RPS, I’m getting a bit worried that you’re picking up the wrong vibe from me. I’ve been intensively monitoring and researching Hen Harriers for the past 18 years, was responsible for the establishment of a harrier SPA, am familiar with the reports you’ve provided links to, and am fairly confident I know what I’m talking about. I was a founding member of the Raptor Study Group in the 1970s. I thought I knew who you were, and that you knew who I am “in real life,” but I appear to have been mistaken. I am fully aware of the results of the 2010 national survey, and the earlier ones. My statement which you’ve quoted above was perhaps not as clear as it might have been; I was suggesting that there would be far fewer harriers than were discovered in the 2010 survey, if gamekeepers were efficient enough to wipe out possibly over 100 harriers in the Angus glens in the course of one season. I was certainly not disputing that illegal persecution is the primary cause of breeding failures by Hen Harriers on driven grouse moors, and I made that perfectly clear. I know Brian and am familiar with his published works. I am resisting the rather obvious explanations for the catastrophic crash in harrier numbers in the Angus glens, for no other reason than not wanting to provide information that could be twisted into ammunition by the grouse shooting industry. You and I are on the same side. I simply have been trying to clarify whether any of the RSG members involved in the monitoring can provide an alternative explanation. Are you really seriously implying that persecution alone could have wiped out a potential population of 25-30 pairs of Hen Harrier (and potential recruits) in a single season? I find that proposition unrealistic, based on almost 40 years of experience knowing what my local gamekeepers are capable of with regard to harriers. The Angus glens must be employing “super-keepers”!

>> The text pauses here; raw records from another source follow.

-- ==== Sys2Proof/Laws/Step.lean ====
section
/-! SUPPORT. What fetching, decoding from memory, executing and stepping can do, said once. -/

namespace Sys2Proof.Machine

variable {s t : State} {ops : OpSet} {a : Word} {k : FaultKind}

/-! ### Fetching operand words -/

theorem add_ofNat_succ (a : Word) (j : Nat) :
    a + BitVec.ofNat 64 (j + 1) = a + 1 + BitVec.ofNat 64 j := by
  rw [show j + 1 = 1 + j by omega, BitVec.ofNat_add, ← BitVec.add_assoc]
  rfl

/-- The operand words are those of the cells in order, and `DP` ends past them. -/
theorem State.fetchOperands_ok {n : Nat} {vs : List Word} {last : Word} :
    s.fetchOperands a n = .ok (vs, last) ↔
      vs.length = n ∧ last = a + BitVec.ofNat 64 n ∧
        ∀ j v, vs[j]? = some v → s.memRead (a + BitVec.ofNat 64 j) = .ok v := by
  induction n generalizing a vs last with
  | zero =>
    simp only [State.fetchOperands, Except.ok.injEq, Prod.mk.injEq, List.length_eq_zero_iff]
    constructor
    · rintro ⟨rfl, rfl⟩
      simp
    · rintro ⟨rfl, rfl, -⟩
      simp
  | succ n ih =>
    simp only [State.fetchOperands, bind, Except.bind]
    constructor
    · intro h
      cases hv : s.memRead a with
      | error e => rw [hv] at h; cases h
      | ok v =>
        rw [hv] at h
        cases hr : s.fetchOperands (a + 1) n with
        | error e => simp only [hr] at h; cases h
        | ok p =>
          obtain ⟨vs', last'⟩ := p
          simp only [hr] at h
          cases h
          obtain ⟨h1, h2, h3⟩ := ih.1 hr
          refine ⟨by simp [h1], by rw [h2, add_ofNat_succ], fun j u hj => ?_⟩
          cases j with
          | zero =>
            simp only [List.getElem?_cons_zero, Option.some.injEq] at hj
            simpa [hj] using hv
          | succ j => rw [add_ofNat_succ]; exact h3 j u (by simpa using hj)
    · rintro ⟨h1, h2, h3⟩
      cases vs with
      | nil => simp at h1
      | cons v vs =>
        have hv : s.memRead a = .ok v := by simpa using h3 0 v (by simp)
        have hr : s.fetchOperands (a + 1) n = .ok (vs, last) :=
          ih.2 ⟨by simpa using h1, by rw [h2, add_ofNat_succ],
            fun j u hj => by rw [← add_ofNat_succ]; exact h3 (j + 1) u (by simpa using hj)⟩
        rw [hv]
        simp only [hr]

/-- The fetch of operand words faults exactly when one of their addresses is bad. -/
theorem State.fetchOperands_error {n : Nat} :
    s.fetchOperands a n = .error k ↔
      (∃ j < n, ¬ s.InBounds (a + BitVec.ofNat 64 j)) ∧ k = .outOfBounds := by
  induction n generalizing a with
  | zero => simp [State.fetchOperands]
  | succ n ih =>
    have hsplit : (∃ j < n + 1, ¬ s.InBounds (a + BitVec.ofNat 64 j)) ↔
        ¬ s.InBounds a ∨ ∃ j < n, ¬ s.InBounds (a + 1 + BitVec.ofNat 64 j) := by
      constructor
      · rintro ⟨j, hj, h⟩
        cases j with
        | zero => exact .inl (by simpa using h)
        | succ j => exact .inr ⟨j, by omega, by rwa [← add_ofNat_succ]⟩
      · rintro (h | ⟨j, hj, h⟩)
        · exact ⟨0, by omega, by simpa using h⟩
        · exact ⟨j + 1, by omega, by rwa [add_ofNat_succ]⟩
    rw [hsplit]
    simp only [State.fetchOperands, bind, Except.bind]
    by_cases hb : s.InBounds a
    · rw [State.memRead_of_inBounds hb]
      simp only [hb, not_true_eq_false, false_or]
      rw [← ih]
      cases s.fetchOperands (a + 1) n <;> simp
    · rw [State.memRead_of_not_inBounds hb]
      simp [hb, eq_comm]

/-! ### Decoding from memory -/

/-- Everything that makes the Decoder answer an instruction record. -/
theorem State.decodeAt_ok {ir : Decoded} :
    s.decodeAt ops a = .ok ir ↔
      ∃ w h raws, s.memRead a = .ok w ∧ decodeHead ops w = .ok h ∧
        s.fetchOperands (a + 1) h.op.arity = .ok (raws, ir.next) ∧ h.build raws = .ok ir.instr := by
  simp only [State.decodeAt, bind, Except.bind]
  cases hw : s.memRead a with
  | error e => simp
  | ok w =>
    dsimp only
    cases hd : decodeHead ops w with
    | error e =>
      simp only [reduceCtorEq, false_iff]
      rintro ⟨w', h', raws', hw', hd', -⟩
      cases hw'
      rw [hd] at hd'
      cases hd'
    | ok h =>
      dsimp only
      constructor
      · intro he
        refine ⟨w, h, ?_⟩
        cases hf : s.fetchOperands (a + 1) h.op.arity with
        | error e => simp only [hf] at he; cases he
        | ok p =>
          obtain ⟨raws, last⟩ := p
          simp only [hf] at he
          cases hb : h.build raws with
          | error e => simp only [hb] at he; cases he
          | ok i =>
            simp only [hb] at he
            cases he
            exact ⟨raws, rfl, hd, rfl, hb⟩
      · rintro ⟨w', h', raws, hw', hd', hf, hb⟩
        cases hw'
        rw [hd] at hd'
        cases hd'
        simp only [hf, hb]

/-- Everything that makes the Decoder fault, in the order of the tests. -/
theorem State.decodeAt_error :
    s.decodeAt ops a = .error k ↔
      s.memRead a = .error k ∨
      ∃ w, s.memRead a = .ok w ∧ (decodeHead ops w = .error k ∨
        ∃ h, decodeHead ops w = .ok h ∧ s.fetchOperands (a + 1) h.op.arity = .error k) := by
  simp only [State.decodeAt, bind, Except.bind]
  cases hw : s.memRead a with
  | error e => simp
  | ok w =>
    dsimp only
    cases hd : decodeHead ops w with
    | error e => simp [hd]
    | ok h =>
      simp only [reduceCtorEq, Except.ok.injEq, false_or, exists_eq_left', hd]
      cases hf : s.fetchOperands (a + 1) h.op.arity with
      | error e => simp
      | ok p =>
        obtain ⟨raws, last⟩ := p
        obtain ⟨i, hi⟩ := Head.build_of_length hd (State.fetchOperands_ok.1 hf).1
        simp [hi]

/-- The record's instruction has the kind of the opcode word, and `next` is past its words. -/
theorem State.decodeAt_next {ir : Decoded} (h : s.decodeAt ops a = .ok ir) :
    ir.next = a + BitVec.ofNat 64 ir.instr.op.length := by
  obtain ⟨w, hd, raws, -, -, hf, hb⟩ := State.decodeAt_ok.1 h
  rw [(State.fetchOperands_ok.1 hf).2.1, (Head.build_ok.1 hb).1, Op.length_eq,
    show 1 + hd.op.arity = hd.op.arity + 1 by omega, add_ofNat_succ]

/-! ### Executing -/

/-- Everything the execute phase of an instruction can do: fault entry with nothing else written,
fault entry with the head of `INQ` gone, or one of the effects, each with its place for `IP`. -/
theorem exec_cases (i : Instr) (s : State) : ∃ t, exec i s = .next t ∧
    ((∃ k, t = s.raise k) ∨
      (∃ dst v rest, i = .input dst ∧ s.inq = v :: rest ∧ ¬ s.InBounds (writeAddr dst) ∧
        t = (s.setInq rest).raise .outOfBounds) ∨
      (∃ dst r, i.dest? = some dst ∧ i.op ≠ .input ∧ s.InBounds (writeAddr dst) ∧
        t = (s.setMem (Memory.write s.mem (writeAddr dst).toNat r)).advance i.op) ∨
      (∃ dst v rest, i = .input dst ∧ s.inq = v :: rest ∧ s.InBounds (writeAddr dst) ∧
        t = ((s.setInq rest).setMem (Memory.write s.mem (writeAddr dst).toNat v)).advance .input) ∨
      (∃ p1 v, i = .output p1 ∧ s.resolve p1 = .ok v ∧ t = (s.emit v).advance .output) ∨
      (i.op = .jumpIfTrue ∨ i.op = .jumpIfFalse) ∧
        ((∃ target, t = s.setIp target) ∨ t = s.advance i.op) ∨
      (i = .halt ∧ t = s.enterHalted.advance .halt)) := by
  have hbin : ∀ (o : Op) (f : Word → Word → Except FaultKind Word) (p1 p2 dst : Param),
      i.dest? = some dst → i.op = o → o ≠ .input →
      exec i s = s.settle (s.binary o f p1 p2 dst) → ∃ t, exec i s = .next t ∧
        ((∃ k, t = s.raise k) ∨
          (∃ dst r, i.dest? = some dst ∧ i.op ≠ .input ∧ s.InBounds (writeAddr dst) ∧
            t = (s.setMem (Memory.write s.mem (writeAddr dst).toNat r)).advance i.op)) := by
    intro o f p1 p2 dst hdst ho hne he
    cases hr : s.binary o f p1 p2 dst with
    | error k => exact ⟨s.raise k, by rw [he, hr]; rfl, .inl ⟨k, rfl⟩⟩
    | ok t =>
      obtain ⟨x, y, r, -, -, -, hb, rfl⟩ := State.binary_ok.1 hr
      exact ⟨_, by rw [he, hr]; rfl, .inr ⟨dst, r, hdst, ho ▸ hne, hb, by rw [ho]⟩⟩
  have hjmp : ∀ (o : Op) (fires : Word → Bool) (p1 p2 : Param), i.op = o →
      exec i s = s.settle (s.jump o fires p1 p2) → ∃ t, exec i s = .next t ∧
        ((∃ k, t = s.raise k) ∨ (∃ target, t = s.setIp target) ∨ t = s.advance i.op) := by
    intro o fires p1 p2 ho he
    cases hr : s.jump o fires p1 p2 with
    | error k => exact ⟨s.raise k, by rw [he, hr]; rfl, .inl ⟨k, rfl⟩⟩
    | ok t =>
      refine ⟨t, by rw [he, hr]; rfl, ?_⟩
      obtain ⟨c, -, ⟨-, target, -, rfl⟩ | ⟨-, rfl⟩⟩ := State.jump_ok.1 hr
      · exact .inr (.inl ⟨target, rfl⟩)
      · exact .inr (.inr (by rw [ho]))
  cases i with
  | add p1 p2 dst =>
    obtain ⟨t, h, h1 | h1⟩ := hbin .add _ p1 p2 dst rfl rfl (by decide) rfl
    · exact ⟨t, h, .inl h1⟩
    · exact ⟨t, h, .inr (.inr (.inl h1))⟩
  | multiply p1 p2 dst =>
    obtain ⟨t, h, h1 | h1⟩ := hbin .multiply _ p1 p2 dst rfl rfl (by decide) rfl
    · exact ⟨t, h, .inl h1⟩
    · exact ⟨t, h, .inr (.inr (.inl h1))⟩
  | lessThan p1 p2 dst =>
    obtain ⟨t, h, h1 | h1⟩ := hbin .lessThan _ p1 p2 dst rfl rfl (by decide) rfl
    · exact ⟨t, h, .inl h1⟩
    · exact ⟨t, h, .inr (.inr (.inl h1))⟩
  | equals p1 p2 dst =>
    obtain ⟨t, h, h1 | h1⟩ := hbin .equals _ p1 p2 dst rfl rfl (by decide) rfl
    · exact ⟨t, h, .inl h1⟩
    · exact ⟨t, h, .inr (.inr (.inl h1))⟩
  | jumpIfTrue p1 p2 =>
    obtain ⟨t, h, h1 | h1⟩ := hjmp .jumpIfTrue _ p1 p2 rfl rfl
    · exact ⟨t, h, .inl h1⟩
    · exact ⟨t, h, .inr (.inr (.inr (.inr (.inr (.inl ⟨.inl rfl, h1⟩)))))⟩
  | jumpIfFalse p1 p2 =>
    obtain ⟨t, h, h1 | h1⟩ := hjmp .jumpIfFalse _ p1 p2 rfl rfl
    · exact ⟨t, h, .inl h1⟩
    · exact ⟨t, h, .inr (.inr (.inr (.inr (.inr (.inl ⟨.inr rfl, h1⟩)))))⟩
  | output p1 =>
    cases hv : s.resolve p1 with
    | error k =>
      exact ⟨s.raise k, by simp [exec, execOutput, hv, bind, Except.bind, State.settle],
        .inl ⟨k, rfl⟩⟩
    | ok v =>
      exact ⟨(s.emit v).advance .output,
        by simp [exec, execOutput, hv, bind, Except.bind, State.settle],
        .inr (.inr (.inr (.inr (.inl ⟨p1, v, rfl, hv, rfl⟩))))⟩
  | halt => exact ⟨_, rfl, .inr (.inr (.inr (.inr (.inr (.inr ⟨rfl, rfl⟩)))))⟩
  | input dst =>
    cases hq : s.inq with
    | nil => exact ⟨s.raise .inputExhausted, by simp [exec, execInput, hq], .inl ⟨_, rfl⟩⟩
    | cons v rest =>
      by_cases hb : s.InBounds (writeAddr dst)
      · have hb' : (s.setInq rest).InBounds (writeAddr dst) := hb
        exact ⟨_, by simp [exec, execInput, hq, State.memWrite_of_inBounds hb', bind, Except.bind,
            State.settle],
          .inr (.inr (.inr (.inl ⟨dst, v, rest, rfl, rfl, hb, rfl⟩)))⟩
      · have hb' : ¬ (s.setInq rest).InBounds (writeAddr dst) := hb
        exact ⟨_, by simp [exec, execInput, hq, State.memWrite_of_not_inBounds hb', bind,
            Except.bind, State.settle],
          .inr (.inl ⟨dst, v, rest, rfl, rfl, hb, rfl⟩)⟩

/-! ### Stepping -/

theorem stepUnder_active_ok {ir : Decoded} (hs : s.st = .active)
    (h : s.decodeAt ops s.ip = .ok ir) : stepUnder ops s = exec ir.instr s := by
  simp [stepUnder, hs, h]

theorem stepUnder_active_error (hs : s.st = .active) (h : s.decodeAt ops s.ip = .error k) :
    stepUnder ops s = .next (s.raise k) := by
  simp [stepUnder, hs, h]

theorem stepUnder_of_not_active (hs : s.st ≠ .active) : stepUnder ops s = .next s := by
  unfold stepUnder
  cases h : s.st <;> simp_all

/-- Everything a step can do: nothing outside `ACTIVE`; fault entry from the decode phase; or the
execution of the decoded instruction. -/
theorem stepUnder_cases (ops : OpSet) (s : State) :
    (s.st ≠ .active ∧ stepUnder ops s = .next s) ∨
    (s.st = .active ∧ ∃ k, s.decodeAt ops s.ip = .error k ∧ stepUnder ops s = .next (s.raise k)) ∨
    (s.st = .active ∧ ∃ ir, s.decodeAt ops s.ip = .ok ir ∧ stepUnder ops s = exec ir.instr s) := by
  by_cases hs : s.st = .active
  · cases h : s.decodeAt ops s.ip with
    | error k => exact .inr (.inl ⟨hs, k, rfl, stepUnder_active_error hs h⟩)
    | ok ir => exact .inr (.inr ⟨hs, ir, rfl, stepUnder_active_ok hs h⟩)
  · exact .inl ⟨hs, stepUnder_of_not_active hs⟩

/-! ### Placing an instruction -/

theorem Memory.wf_writeAll {m : Memory} (h : Memory.wf m) (i : Nat) (ws : List Word) :
    Memory.wf (Memory.writeAll m i ws) := by
  induction ws generalizing m i with
  | nil => exact h
  | cons v vs ih => exact ih (Memory.wf_write h i v) (i + 1)

/-- Cell `i + j` of the written memory is word `j`; the other cells read as before. -/
theorem Memory.read_writeAll (m : Memory) (i : Nat) (ws : List Word) (j : Nat) :
    Memory.read (Memory.writeAll m i ws) j =
      if i ≤ j ∧ j < i + ws.length then ws.getD (j - i) 0 else Memory.read m j := by
  induction ws generalizing m i with
  | nil =>
    have : ¬ (i ≤ j ∧ j < i + ([] : List Word).length) := by simp
    rw [if_neg this]
    rfl
  | cons v vs ih =>
    simp only [Memory.writeAll, ih, Memory.read_write, List.length_cons]
    by_cases h : i = j
    · subst h
      simp
    · by_cases h' : i + 1 ≤ j ∧ j < i + 1 + vs.length
      · rw [if_pos h', if_pos (by omega), show j - i = j - (i + 1) + 1 by omega]
        simp
      · rw [if_neg h', if_neg h, if_neg (by omega)]

end Sys2Proof.Machine
end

Nope, not suggesting that gamekeepers wiped out a potential population of 25-30 pairs in a single season. We haven’t seen any data to suggest that such a high number of breeding pairs were present in the Angus Glens during this period.
What we are suggesting, based on the SRMS data and evidence from other scientific reports, is that persecution in the Angus Glens (and in other areas dominated by driven grouse shooting) has gradually eroded the local HH breeding population and, since 2006, not one single breeding pair of HH has been recorded on these grouse moors.
Are gamekeepers efficient raptor killers? Yes, they are, especially when they’re provided with high quality night vision equipment to take out roosting HH. But you already know this.
You’ll no doubt be interested in a forthcoming paper on HH breeding failures in Aberdeenshire and the relationship with driven grouse shooting in that region – not yet published but due shortly hopefully – it will make your jaw drop, even though you are already very familiar with the overall HH situation in Scotland.
The confidence limits may be rather wide, but if only four out of thirty home ranges were checked in 2003-2006, is it not reasonable to predict that a majority of home ranges were probably occupied in those years? Then in 2007, 15 home ranges were checked but they were all unoccupied. That strengthens the statistical probability that a sizeable population was wiped out completely in one season. Sorry to repeat myself, but I still feel that the data don’t add up. As you say, I am aware that gamekeepers are efficient killers, but not that good. Please be assured I’m not just being argumentative, and I’m eternally grateful to you for keeping the issue of raptor persecution alive and kicking.
Not expert on these issues at all!!! However, re efficiency of keepers in removing hen harriers. If we assume, and I think it’s a safe assumption, that the loss of the five male hen harriers in England last year that just happened to disappear into thin air was a co-ordinated action by various parties, with subsequent anti RSPB propaganda from various papers associated with grouse shooting, then surely a very quick and ‘efficient’ killing of a lot of birds over a wide area isn’t that difficult. If highly protected birds can still be nobbled, what chances for them on hostile grouse moors? Couple that with high tech equipment, which I imagine the users of are becoming very proficient in, more so than we might possibly guess then what might seem highly unlikely population crashes from persecution alone might not be that unlikely. Certainly enough hatred for it. What other plausible causes could there be? Occam’s razor?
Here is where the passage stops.